Eni Chief Executive Paolo Scaroni said his company's relationship with the government "has been excellent" considering the years of trouble. A senior official of Kazakhstan's state-owned KazMunaiGas, or KMG, disagreed. "It's a marriage that is made in hell," he said.
The Kashagan project's travails—reconstructed from interviews with some 40 people involved in it—come at a time when relationships between Western oil companies and resource-owning governments are more important than ever. To replace what they pump, oil companies need to collaborate with state-owned companies that control 90% of the globe's remaining oil reserves, by a World Bank estimate. But governments often give foreign oil companies access only to the hardest-to-develop acreage. Kashagan's large-scale stumble shows how collaborations in these difficult fields can go sour for both sides.
Within Kazakhstan, an earlier and smaller oil project has fared better. Tengiz, about 80 miles east of Kashagan, has helped the country raise its oil production through the years to over 1.6 million barrels a day. But Tengiz didn't have several rival oil companies with equal shares jousting for position—Chevron Corp. is the dominant partner—and it is on land, not offshore.
As much as Kashagan's costs have risen, they don't necessarily mean the project can't someday be profitable, given that oil prices have also climbed sharply since it began. The costs of $50 billion or so—about $42 billion for development plus $8 billion spent toward the second, production phase—have been paid by all of the oil companies involved, including state-owned KMG. The deal gives most production to the oil companies until their development costs are recovered. 
Okay, let's put that that bit into perspective. Repeating, from the story:
As much as Kashagan's costs have risen, they don't necessarily mean the project can't someday be profitable, given that oil prices have also climbed sharply since it began.

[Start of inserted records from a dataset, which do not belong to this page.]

-- ==== Sys2Proof/Laws/PerInstr.lean ====
section
/-! SUPPORT. One lemma for each command, about the command as syntax. Family `Shape`: a command is well formed exactly
when the operands that its type leaves open lie in the ranges the manual gives them. -/

namespace Sys2Proof.Laws

/-- The ranges of the operands that a command's type leaves open (section 5.3 of `00_scope.md`, sections 13.1 and 13.4);
the other commands have none. -/
def Shape.ranges : Instr → Prop
  | .powerOnReset _ memory | .warmReset _ memory => ∀ words, memory = some words → words.length < 65536
  | .frameReceived f =>
    (f.length = none → f.content = [] ∧ f.check = none ∧ f.rest.length ≤ 5) ∧
    (∀ n, f.length = some n → f.content.length ≤ n.toNat ∧
      (f.content.length < n.toNat → f.check = none ∧ f.rest.length ≤ 7) ∧
      (f.content.length = n.toNat → f.check = none → f.rest.length ≤ 15) ∧
      (f.content.length = n.toNat → f.check ≠ none → f.rest = []))
  | .roomEntersHeld room | .roomStale room => 0 < room ∧ room < 64
  | .stationStart | .passTimerExpiry | .probeHoldExpiry _ | .passClose | .extraReportDue | .regularReport
  | .scanRound | .sampleEvent _ _ | .roomReport | .modeNotice | .boostTimerExpiry _ | .stationReport
  | .peerStale _ | .peerRemoval _ | .sourceReport | .sourceStale | .unusedFrame | .readLoop | .readFaults
  | .readPeers | .readTrim | .startDryout | .stopDryout | .recalibrate | .clearFaults | .alertMask
  | .alertEnable | .unknownRequest | .dryoutHour _ | .dryoutStepEnd _ | .meterPulse | .feedbackEdge _ _ _
  | .stall _ | .moveTimeout _ | .phaseLimitExpiry _ | .settlingEnd _ | .calibrationSettlingEnd _
  | .reversingEnd _ | .calOpenDeadIntervalEnd _ | .transmitStart | .arbitrationLost | .arbitrationWon
  | .frameSent | .frameBrokenOff => True

/-- A command is well formed exactly when its operands lie in their ranges. -/
def Shape.Statement (i : Instr) : Prop := i.wellFormed = true ↔ Shape.ranges i

theorem memory_shape (memory : Option (List Word16)) :
    memoryOk memory = true ↔ ∀ words, memory = some words → words.length < 65536 := by
  cases memory with
  | none => simp [memoryOk]
  | some w => simp [memoryOk]; omega

theorem room_shape (room : Nat) : roomNumberOk room = true ↔ 0 < room ∧ room < 64 := by
  simp [roomNumberOk]; omega

theorem Shape.powerOnReset (straps : BitVec 3) (memory : Option (List Word16)) : Shape.Statement (.powerOnReset straps memory) :=
  memory_shape memory

theorem Shape.warmReset (straps : BitVec 3) (memory : Option (List Word16)) : Shape.Statement (.warmReset straps memory) :=
  memory_shape memory

theorem Shape.stationStart : Shape.Statement .stationStart :=
  iff_of_true rfl trivial

theorem Shape.passTimerExpiry : Shape.Statement .passTimerExpiry :=
  iff_of_true rfl trivial

theorem Shape.probeHoldExpiry (probe : Fin 14) : Shape.Statement (.probeHoldExpiry probe) :=
  iff_of_true rfl trivial

theorem Shape.passClose : Shape.Statement .passClose :=
  iff_of_true rfl trivial

theorem Shape.extraReportDue : Shape.Statement .extraReportDue :=
  iff_of_true rfl trivial

theorem Shape.regularReport : Shape.Statement .regularReport :=
  iff_of_true rfl trivial

theorem Shape.scanRound : Shape.Statement .scanRound :=
  iff_of_true rfl trivial

theorem Shape.sampleEvent (probe : Fin 14) (code : BitVec 12) : Shape.Statement (.sampleEvent probe code) :=
  iff_of_true rfl trivial

theorem Shape.frameReceived (frame : RxFrame) : Shape.Statement (.frameReceived frame) := by
  obtain ⟨kind, sender, length, content, check, rest⟩ := frame
  cases length with
  | none => simp [Shape.Statement, Shape.ranges, Instr.wellFormed, RxFrame.wellFormed, Nat.lt_succ_iff, and_assoc]
  | some n =>
    have key : ((if content.length < n.toNat then check.isNone && decide (rest.length < 8)
        else decide (content.length = n.toNat) &&
          (if check.isNone then decide (rest.length < 16) else rest.isEmpty)) = true) ↔
        (content.length ≤ n.toNat ∧ (content.length < n.toNat → check = none ∧ rest.length ≤ 7) ∧
          (content.length = n.toNat → check = none → rest.length ≤ 15) ∧
          (content.length = n.toNat → check ≠ none → rest = [])) := by
      rcases Nat.lt_trichotomy content.length n.toNat with h | h | h
      · have h' : content.length ≠ n.toNat := by omega
        simp [h, h', Nat.le_of_lt h, Nat.lt_succ_iff]
      · cases check <;> simp [h, Nat.lt_succ_iff]
      · have h1 : ¬ content.length < n.toNat := by omega
        have h2 : content.length ≠ n.toNat := by omega
        have h3 : ¬ content.length ≤ n.toNat := by omega
        simp [h1, h2, h3]
    simpa [Shape.Statement, Shape.ranges, Instr.wellFormed, RxFrame.wellFormed] using key

theorem Shape.roomReport : Shape.Statement .roomReport :=
  iff_of_true rfl trivial

theorem Shape.modeNotice : Shape.Statement .modeNotice :=
  iff_of_true rfl trivial

theorem Shape.boostTimerExpiry (loop : Fin 12) : Shape.Statement (.boostTimerExpiry loop) :=
  iff_of_true rfl trivial

theorem Shape.roomEntersHeld (room : Nat) : Shape.Statement (.roomEntersHeld room) :=
  room_shape room

theorem Shape.roomStale (room : Nat) : Shape.Statement (.roomStale room) :=
  room_shape room

theorem Shape.stationReport : Shape.Statement .stationReport :=
  iff_of_true rfl trivial

theorem Shape.peerStale (station : Fin 8) : Shape.Statement (.peerStale station) :=
  iff_of_true rfl trivial

theorem Shape.peerRemoval (station : Fin 8) : Shape.Statement (.peerRemoval station) :=
  iff_of_true rfl trivial

theorem Shape.sourceReport : Shape.Statement .sourceReport :=
  iff_of_true rfl trivial

theorem Shape.sourceStale : Shape.Statement .sourceStale :=
  iff_of_true rfl trivial

theorem Shape.unusedFrame : Shape.Statement .unusedFrame :=
  iff_of_true rfl trivial

theorem Shape.readLoop : Shape.Statement .readLoop :=
  iff_of_true rfl trivial

theorem Shape.readFaults : Shape.Statement .readFaults :=
  iff_of_true rfl trivial

theorem Shape.readPeers : Shape.Statement .readPeers :=
  iff_of_true rfl trivial

theorem Shape.readTrim : Shape.Statement .readTrim :=
  iff_of_true rfl trivial

theorem Shape.startDryout : Shape.Statement .startDryout :=
  iff_of_true rfl trivial

theorem Shape.stopDryout : Shape.Statement .stopDryout :=
  iff_of_true rfl trivial

theorem Shape.recalibrate : Shape.Statement .recalibrate :=
  iff_of_true rfl trivial

theorem Shape.clearFaults : Shape.Statement .clearFaults :=
  iff_of_true rfl trivial

theorem Shape.alertMask : Shape.Statement .alertMask :=
  iff_of_true rfl trivial

theorem Shape.alertEnable : Shape.Statement .alertEnable :=
  iff_of_true rfl trivial

theorem Shape.unknownRequest : Shape.Statement .unknownRequest :=
  iff_of_true rfl trivial

theorem Shape.dryoutHour (prog : Prog) : Shape.Statement (.dryoutHour prog) :=
  iff_of_true rfl trivial

theorem Shape.dryoutStepEnd (prog : Prog) : Shape.Statement (.dryoutStepEnd prog) :=
  iff_of_true rfl trivial

theorem Shape.meterPulse : Shape.Statement .meterPulse :=
  iff_of_true rfl trivial

theorem Shape.feedbackEdge (channel : Fin 12) (phaseA : Bool) (phaseB : Bool) : Shape.Statement (.feedbackEdge channel phaseA phaseB) :=
  iff_of_true rfl trivial

theorem Shape.stall (channel : Fin 12) : Shape.Statement (.stall channel) :=
  iff_of_true rfl trivial

theorem Shape.moveTimeout (channel : Fin 12) : Shape.Statement (.moveTimeout channel) :=
  iff_of_true rfl trivial

theorem Shape.phaseLimitExpiry (channel : Fin 12) : Shape.Statement (.phaseLimitExpiry channel) :=
  iff_of_true rfl trivial

theorem Shape.settlingEnd (channel : Fin 12) : Shape.Statement (.settlingEnd channel) :=
  iff_of_true rfl trivial

theorem Shape.calibrationSettlingEnd (channel : Fin 12) : Shape.Statement (.calibrationSettlingEnd channel) :=
  iff_of_true rfl trivial

theorem Shape.reversingEnd (channel : Fin 12) : Shape.Statement (.reversingEnd channel) :=
  iff_of_true rfl trivial

theorem Shape.calOpenDeadIntervalEnd (channel : Fin 12) : Shape.Statement (.calOpenDeadIntervalEnd channel) :=
  iff_of_true rfl trivial

theorem Shape.transmitStart : Shape.Statement .transmitStart :=
  iff_of_true rfl trivial

theorem Shape.arbitrationLost : Shape.Statement .arbitrationLost :=
  iff_of_true rfl trivial

theorem Shape.arbitrationWon : Shape.Statement .arbitrationWon :=
  iff_of_true rfl trivial

theorem Shape.frameSent : Shape.Statement .frameSent :=
  iff_of_true rfl trivial

theorem Shape.frameBrokenOff : Shape.Statement .frameBrokenOff :=
  iff_of_true rfl trivial

end Sys2Proof.Laws
end

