-- ==== Sys2Proof/Tests/Slice0.lean ====
section
/-! SUPPORT. The model's own tests. Expected values come from the manual's worked cases and tables, named beside each
test, or are worked by hand from its rules. The second part shows, for each statement with hypotheses, concrete states
and operands that meet them, clause by clause. -/

namespace Sys2Proof.Tests

open Sys2Proof Sys2Proof.Machine

/-! ## A small station: loop 1 serves room 1; program 1 and the profiles of section 1.10 -/

def comfort : Profile := ⟨.normal, .offset, 0, 0, none, 2900, 300, .hold, true, none⟩
def eco : Profile := ⟨.setback, .offset, -200, 0, none, 2900, 200, .hold, true, none⟩
def away : Profile := ⟨.setback, .absolute, 1600, 0, none, 2900, 150, .hold, false, none⟩
def off : Profile := ⟨.off, .absolute, 700, 0, none, 2900, 0, .close, true, none⟩
def boost : Profile := ⟨.boost, .absolute, 700, 1000, none, 2900, 0, .hold, true, none⟩
def drying : Profile := ⟨.dryout, .absolute, 700, 0, none, 2900, 0, .hold, false, some .one⟩

def profiles : Tab 15 (Option Profile) :=
  ⟨[some comfort, some eco, some away, some off, some boost, some drying] ++ List.replicate 9 none, rfl⟩

/-- Valve type 1 of section 6.6, with the minimum opening of section 4.10. -/
def valve : ValveTable := ⟨true, [0, 40, 90, 150, 230, 320, 420, 540, 680, 840, 1000], 60⟩

def info : LoopInfo := ⟨1, 0, 180, 500, 300, 270, 300, true, 1, 2, 3, 4, 5, 1500⟩
def loopWith (chain : List Entry) : Loop := ⟨info, chain, false, none⟩

def calibrated : Channel :=
  { Channel.reset with state := .idle, counter := 400, stroke := some 1800, calibrated := true, rest := 400 }

def room : Room := ⟨1, .fresh, ⟨10, 0⟩, some 2040, some 2100, .comfort, none⟩

def station : State := { State.reset with
  loader := { Loader.reset with state := .normal, imageStatus := .ok }
  config := { StationConfig.reset with countTime := 50, profiles := profiles, programOne := some ⟨6, [0], [⟨500, 1⟩, ⟨700, 2⟩]⟩ }
  loops := (Tab.fill 12 none).set 0 (some (loopWith [⟨1, .base⟩]))
  rooms := { RoomTable.reset with records := [room] }
  scanner := startScanner ((Tab.fill 12 none).set 0 (some (loopWith [⟨1, .base⟩])))
  engine := { Engine.reset with timer := some 30000 }
  valves := { ValveTables.reset with tables := (Tab.fill 4 none).set 0 (some valve) }
  meter := { Meter.reset with counting := true, state := .good, pitch := some 10, maximum := some 3000 }
  channels := (Tab.fill 12 Channel.reset).set 0 calibrated
  bus := { Bus.reset with reportTimer := some 2000 } }

/-- The station with channel 1 as given, holding slot 1 for an operation of `kind`. -/
def driven (c : Channel) (kind : OpKind) : State := { station with
  channels := station.channels.set 0 c
  arbiter := { station.arbiter with slots := station.arbiter.slots.set 0 (some ⟨0, kind⟩) } }

/-- The station with frames waiting. -/
def receiving (l : List Frame) : State := { station with bus := { station.bus with rx := l } }

/-- A SERVICE request from tool 10 to station 1. -/
def request (code : Byte) (args : List Byte) : Frame := ⟨5, 10, 1 :: code :: args⟩

/-- The state that an outcome goes on with, or the state before it. -/
def after (s : State) (i : Instr) : State :=
  match exec i s with
  | .next t => t
  | .fault _ | .refused _ => s

/-! ## Well-formedness -/

theorem test_content_longer_than_its_length_is_ill_formed :
    (Instr.frameReceived ⟨2, 17, some 1, [1, 2], none, []⟩).wellFormed = false := by decide
theorem test_check_before_the_whole_content_is_ill_formed :
    (Instr.frameReceived ⟨2, 17, some 3, [1, 2], some 7, []⟩).wellFormed = false := by decide
theorem test_content_after_a_cut_length_is_ill_formed :
    (Instr.frameReceived ⟨2, 17, none, [1], none, []⟩).wellFormed = false := by decide
theorem test_bits_of_a_whole_field_left_over_are_ill_formed :
    (Instr.frameReceived ⟨2, 17, none, [], none, List.replicate 6 true⟩).wellFormed = false ∧
    (Instr.frameReceived ⟨2, 17, some 1, [], none, List.replicate 8 true⟩).wellFormed = false ∧
    (Instr.frameReceived ⟨2, 17, some 0, [], none, List.replicate 16 true⟩).wellFormed = false ∧
    (Instr.frameReceived ⟨2, 17, some 0, [], some 7, [true]⟩).wellFormed = false := by decide
theorem test_room_zero_is_ill_formed : (Instr.roomStale 0).wellFormed = false := by decide
theorem test_room_above_63_is_ill_formed : (Instr.roomEntersHeld 64).wellFormed = false := by decide
theorem test_memory_beyond_its_length_field_is_ill_formed :
    (Instr.powerOnReset 0 (some (List.replicate 65536 0))).wellFormed = false := by
  show decide ((List.replicate 65536 (0 : Word16)).length ≤ 65535) = false
  rw [List.length_replicate]; rfl
theorem test_well_formed_commands :
    (Instr.frameReceived ⟨2, 17, some 2, [1, 2], some 7, []⟩).wellFormed = true ∧
    (Instr.frameReceived ⟨2, 17, none, [], none, [true]⟩).wellFormed = true ∧ (Instr.roomStale 63).wellFormed = true ∧
    (Instr.warmReset 7 (some [1, 2])).wellFormed = true ∧ Instr.stationStart.wellFormed = true := by decide

/-! ## Worked cases of the manual -/

/-- Section 3.2, the three conversions; R37, the ends of the table. -/
theorem test_linearise : linearise 2048 = 2710 ∧ linearise 2200 = 2474 ∧ linearise 3700 = -538 ∧ linearise 96 = 9000 ∧
    linearise 3878 = -1300 := by decide

/-- Section 3.8: the list at 100 s and its mean, 30.49 °C. -/
theorem test_filter_mean : mean [3052, 3048, 3050, 3048] = 3049 := by decide

/-- Section 4.10, stage 1, and the next pass. -/
theorem test_control :
    nextIntegrator 5 false 300 { EngineLoop.reset with integrator := 45000, dLast := some 588 } .heating false 60 = 45300 ∧
    controlDemand 250 45300 60 = 603 ∧
    nextIntegrator 5 false 300 { EngineLoop.reset with integrator := 45300, dLast := some 603, scaled := true } .heating
      false 55 = 45300 ∧
    controlDemand 250 45300 55 = 590 := by decide

/-- Section 4.10, stage 2. -/
theorem test_request : requestFlow 603 180 500 400 270 = 135 ∧ requestFlow 590 180 500 410 270 = 129 := by decide

/-- Section 4.10, stages 3 to 6. -/
theorem test_pass_arithmetic :
    (share 1 900 2700 800 [⟨2, 1400, false⟩, ⟨3, 1100, false⟩] []).g = 714 ∧
    allocate 135 900 714 0 0 = 107 ∧
    trimmedFlow 300 1040 = 312 ∧ positionFor valve 107 312 = 522 ∧
    slotTarget comfort { info with qFull := 300 } valve 1040 107 1800 = some 939 := by decide

/-- Section 4.12: frost floor, then floor limit. -/
theorem test_floors :
    floorLimit 2900 (some ⟨false, 450, 2100, none⟩) (frostFloor .normal (some ⟨false, 450, 2100, none⟩) 80) = 150 ∧
    floorLimit 2700 (some ⟨false, 1900, 2100, some 2663⟩) 1000 = 740 ∧
    floorLimit 2700 (some ⟨false, 1400, 2100, some 2720⟩) 400 = 0 ∧
    floorLimit 2900 (some ⟨false, 390, 2100, some 2880⟩) (frostFloor .frost (some ⟨false, 390, 2100, some 2880⟩) 60) =
      150 := by decide

/-- Section 5.8: the duty, the spreading, the other station, the short bypass. -/
theorem test_sharing :
    share 1 180 2700 800 [⟨2, 200, true⟩, ⟨3, 120, false⟩] [⟨10, 40, 240⟩, ⟨11, 0, 200⟩] =
      ⟨500, .deficit, 480, 300, true, some 300, [⟨10, 200⟩, ⟨11, 100⟩]⟩ ∧
    (share 2 200 2700 800 [⟨1, 180, true⟩, ⟨3, 120, false⟩] [⟨0, 0, 200⟩]).duty = false ∧
    (share 1 180 2700 800 [⟨2, 200, true⟩, ⟨3, 120, false⟩] [⟨10, 40, 240⟩, ⟨11, 0, 60⟩]).b = 260 := by decide

/-- Section 6.6: the forward interpolation, the measurement, the trim step. -/
theorem test_trim :
    fractionAt valve 521 = 341 ∧
    positionShare { calibrated with counter := 939 } = 521 ∧
    positionShare { calibrated with counter := 1203, stroke := some 1200 } = 1000 ∧
    positionShare { calibrated with counter := -5 } = 0 ∧
    (measure { station.meter with pulses := 41520, old := 40920, remainder := 750 } 750).flow = some 720 ∧
    (measure { station.meter with pulses := 41520, old := 40920, remainder := 750 } 750).meter.total = 6 ∧
    (measure { station.meter with pulses := 41520, old := 40920, remainder := 750 } 750).meter.remainder = 750 ∧
    nextTrim 1040 998 = 1035 := by decide

/-- R103 and R108: after step 1 the last P is new; after step 2 M is new and the factor old; after step 3 the update has
ended. By hand: P = 300 × 1000 / 1000 at full stroke, M = 700 × 10 × 120 / 1000, c_target = 1000 × 840 / 300 = 2800 and
c = 1000 + 1800 / 8. -/
theorem test_trim_in_steps :
    let s : State := beginTrim { setChannel station 0 { calibrated with counter := 1800 } with
      meter := { station.meter with pulses := 700 }, valves := { station.valves with activity := false } }
    let seen (t : State) := (t.valves.lastP, t.meter.flow, t.valves.trim)
    seen s = (0, 0, 1000) ∧ seen (trimSteps 1 s) = (300, 0, 1000) ∧ seen (trimSteps 2 s) = (300, 840, 1000) ∧
    seen (trimSteps 3 s) = (300, 840, 1225) ∧ (trimSteps 3 s).valves.update = none ∧
    (trimSteps 3 s).valves.lastTarget = some 2800 := by decide

/-- R103: a warm reset between the measurement and the judgment keeps the factor and what the measurement added to the
volume total, and the counter starts afresh. -/
theorem test_trim_abandoned :
    let s : State := beginTrim { station with meter := { station.meter with pulses := 700 } }
    let t := after (trimSteps 2 s) (.warmReset 0 none)
    t.valves.trim = 1000 ∧ t.valves.update = none ∧ t.meter.total = 7 ∧ t.meter.flow = 0 := by decide
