/-! ### The data service -/

/-- The data service runs while LISTENING on FM (R157). -/
def Tuner.dataRuns (x : Tuner) : Bool := x.state == .listening && x.station.band == .fm

/-- An ID group (R157). -/
def DataService.id (d : DataService) (v : BitVec 16) : DataService :=
  match d.identity with
  | none => { d with identity := some v }
  | some w => if v = w then d else { DataService.initial with identity := some v }

/-- The reading that four present segments form (R158). -/
def reading (v : Vector (Option (Vector Byte 2)) 4) : Option (Vector Byte 8) :=
  match v[0], v[1], v[2], v[3] with
  | some s0, some s1, some s2, some s3 => some #v[s0[0], s0[1], s1[0], s1[1], s2[0], s2[1], s3[0], s3[1]]
  | _, _, _, _ => none

/-- A NAME group (R158); its character codes are taken as they are, also outside 0x20 to 0x7E (log 76). -/
def DataService.nameGroup (d : DataService) (segment : Fin 4) (chars : Vector Byte 2) : DataService :=
  let segs := d.nameSegs.set segment (some chars)
  match reading segs with
  | none => { d with nameSegs := segs }
  | some r =>
    if d.lastReading = some r then { d with nameSegs := Vector.replicate 4 none, accepted := some r }
    else { d with nameSegs := Vector.replicate 4 none, lastReading := some r }

/-- A newly accepted name is copied into the station's list entry (R158). -/
def Tuner.nameEntry (x : Tuner) (n : Vector Byte 8) : Tuner :=
  { x with stations := x.stations.map fun e =>
      if e.band = .fm ∧ e.freq = x.station.freq then { e with name := some n } else e }

/-- The station has an entry in the list (R158). -/
def Tuner.listed (x : Tuner) : Bool := x.stations.any fun e => e.band == .fm && e.freq == x.station.freq

/-- A NAME group handled by the tuner: a newly accepted name republishes P10, and where it is copied into an entry, P9 (R158). -/
def Chip.takeName (c : Chip) (segment : Fin 4) (chars : Vector Byte 2) : Chip :=
  let before := c.tuner.ds.accepted
  let c := c.updTuner fun x => { x with ds := x.ds.nameGroup segment chars }
  match c.tuner.ds.accepted with
  | none => c
  | some n =>
    if before = some n then c
    else
      let c := c.markPage 10
      if c.tuner.listed then (c.markPage 9).updTuner fun x => x.nameEntry n else c

/-- The end marker (R159). -/
def endMarker : Byte := 0x0D

/-- Text length up to segment `k` when the text is complete there: the segments read from 0 on, as long as they are
present, to the first that holds the end marker (R159). -/
def textScan : List (Option (Vector Byte 4)) → (k : Nat) → Option Nat
  | [], k => if k = 64 then some 64 else none
  | none :: _, _ => none
  | some v :: rest, k =>
    match v.toList.findIdx? (· == endMarker) with
    | some i => some (k + i)
    | none => textScan rest (k + 4)

/-- Completeness of the text (R159): present segments from 0 to the lowest one with the end marker, or all sixteen. -/
def DataService.complete (d : DataService) : DataService :=
  match textScan d.textSegs.toList 0 with
  | some n => { d with textComplete := true, textLength := n }
  | none => { d with textComplete := false, textLength := 0 }

/-- The flip of a TEXT group (R159 step 1). -/
def DataService.flipTo (d : DataService) (flip : Bool) : DataService :=
  if d.flip = some (!flip) then
    { d with textSegs := Vector.replicate 16 none, textComplete := false, textLength := 0, flip := some flip }
  else { d with flip := some flip }

/-- A TEXT group (R159). -/
def DataService.textGroup (d : DataService) (segment : Fin 16) (flip : Bool) (chars : Vector Byte 4) : DataService :=
  let d := d.flipTo flip
  ({ d with textSegs := d.textSegs.set segment (some chars) } : DataService).complete

/-- A TEXT group handled by the tuner: a changed flip that clears a complete text republishes P10, also where the group completes an
equal text at once (R159). -/
def Chip.takeText (c : Chip) (segment : Fin 16) (flip : Bool) (chars : Vector Byte 4) : Chip :=
  let d := c.tuner.ds
  let c := if d.textComplete ∧ d.flip = some (!flip) then c.markPage 10 else c
  c.updTuner fun x => { x with ds := d.textGroup segment flip chars }

/-- The characters of a complete text. -/
def DataService.text (d : DataService) : List Byte :=
  (d.textSegs.toList.flatMap fun s => match s with | some v => v.toList | none => []).take d.textLength

end Sys2Proof.Machine
end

Didn't Barron's just report, this weekend, that oil was headed sharply down over the next five years? [Posted in early 2014. In late 2014, Saudi announced its plan to maximize production in an attempt to kill US shale. Oil prices plunged. US shale did not fold. Saudi's attempt failed. By end of 2016, Saudi said they would cut production in an attempt to get the price of oil back up. By early 2018, WTI was back up to a 2-year high.]